What is a direct proof for the existence of a weak homotopy equivalence between the Grassmanian $Gr(n):=Gr(n,\infty)$ and the classifying space $BGL(n)$ of $GL(n)$?
They both represent the functor of isomorphism classes of rank $n$ vector bundles on some CW complex but perhaps there is a more direct proof to see this fact.
One possible approach would be the following:
The bar construction gives you a principal $GL_n$ bundle $$GL_n\rightarrow EGL_n\rightarrow BGL(n)$$ with $EGL_n$ being weakly contractible.
For the Grassmannian one has a similar principal bundle $$GL_n\rightarrow V_n(\infty)\rightarrow G_n(\infty),$$ where $V_n(\infty)$ is the Stiefel manifold of $n$-frames and the map $V_n(\infty)\rightarrow Gr_n(\infty)$ is given by taking the span. The classifying map of this bundle gives you a commutative diagram $$\require{AMScd} \begin{CD} GL_n @>{}>> V_n(\infty)@>{}>>G_n(\infty);\\ @VVV @VVV @VVV\\ GL(n) @>{}>> EGL(n)@>{}>>BGL_n; \end{CD}$$ of fiber bundles. The ladder of long exact sequences in homotopy groups then yields the result as $V_n(\infty)$ is weakly contractible.

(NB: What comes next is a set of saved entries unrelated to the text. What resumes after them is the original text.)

-- ==== Sys2Proof/Machine/FMap.lean ====
section
/-! DEFINITION. Operations on finite maps held as key and value pairs in rising key order. -/

namespace Sys2Proof.Machine

/-- The value at a key. -/
def fget {α : Type} : FMap α → Nat → Option α
  | [], _ => none
  | (k', v) :: t, k => if k = k' then some v else fget t k

/-- The value at a key, or what an unlisted key reads as. -/
def fgetD {α : Type} (m : FMap α) (k : Nat) (d : α) : α := (fget m k).getD d

/-- Put a value at a key. -/
def fput {α : Type} : FMap α → Nat → α → FMap α
  | [], k, v => [(k, v)]
  | (k', v') :: t, k, v =>
    if k < k' then (k, v) :: (k', v') :: t
    else if k = k' then (k, v) :: t
    else (k', v') :: fput t k v

/-- Remove a key. -/
def fdel {α : Type} : FMap α → Nat → FMap α
  | [], _ => []
  | (k', v') :: t, k => if k = k' then fdel t k else (k', v') :: fdel t k

/-- Write a value where unlisted keys read as `d`: an entry never holds `d`. -/
def fset {α : Type} [DecidableEq α] (m : FMap α) (k : Nat) (v d : α) : FMap α :=
  if v = d then fdel m k else fput m k v

/-- Keys rise strictly from `lo`, and no entry holds `d`. -/
def fcanon {α : Type} [DecidableEq α] (d : α) : Nat → FMap α → Bool
  | _, [] => true
  | lo, (k, v) :: t => decide (lo ≤ k) && decide (v ≠ d) && fcanon d (k + 1) t

/-- The canonical form of a byte store: addresses strictly rising, no entry equal to 0 (what an unlisted address
reads as). -/
def Memory.wf (m : FMap Byte) : Bool := fcanon 0 0 m

/-- One byte of a store. DESIGN CHOICE, log entry 1 (unsafe). -/
def rdByte (m : FMap Byte) (a : Nat) : Byte := fgetD m a 0

/-- Write one byte. -/
def wrByte (m : FMap Byte) (a : Nat) (b : Byte) : FMap Byte := fset m a b 0

/-- n bytes from an address, as a little-endian number (R3). -/
def rdLE (m : FMap Byte) (a : Nat) : Nat → Nat
  | 0 => 0
  | n + 1 => (rdByte m a).toNat + 256 * rdLE m (a + 1) n

/-- Write the n low bytes of a number, little-endian (R3). -/
def wrLE (m : FMap Byte) (a : Nat) : Nat → Nat → FMap Byte
  | 0, _ => m
  | n + 1, x => wrLE (wrByte m a (BitVec.ofNat 8 x)) (a + 1) n (x / 256)

/-- Write a list of bytes. -/
def wrBytes (m : FMap Byte) (a : Nat) : List Byte → FMap Byte
  | [] => m
  | b :: bs => wrBytes (wrByte m a b) (a + 1) bs

/-- Read a list of bytes. -/
def rdBytes (m : FMap Byte) (a : Nat) : Nat → List Byte
  | 0 => []
  | n + 1 => rdByte m a :: rdBytes m (a + 1) n

end Sys2Proof.Machine
end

Sidenote: Maybe it would be cleaner to do this first unstably for the bundle involving $V_n(k)$ and $Gr_n(k)$ to get a highly connected map $Gr_n(k)\rightarrow BGL_n$ and then passing to the colimit.
However, this is not a real answer to your question since I used that $BGL_n$ classifies principal $GL_n$-bundles. All I have proven is that if you have a principal bundle with a weakly contractible total space and you know that there is a classifying bundle, then the base space of the bundle one has started with is weakly equivalent to the base space of the classifying bundle.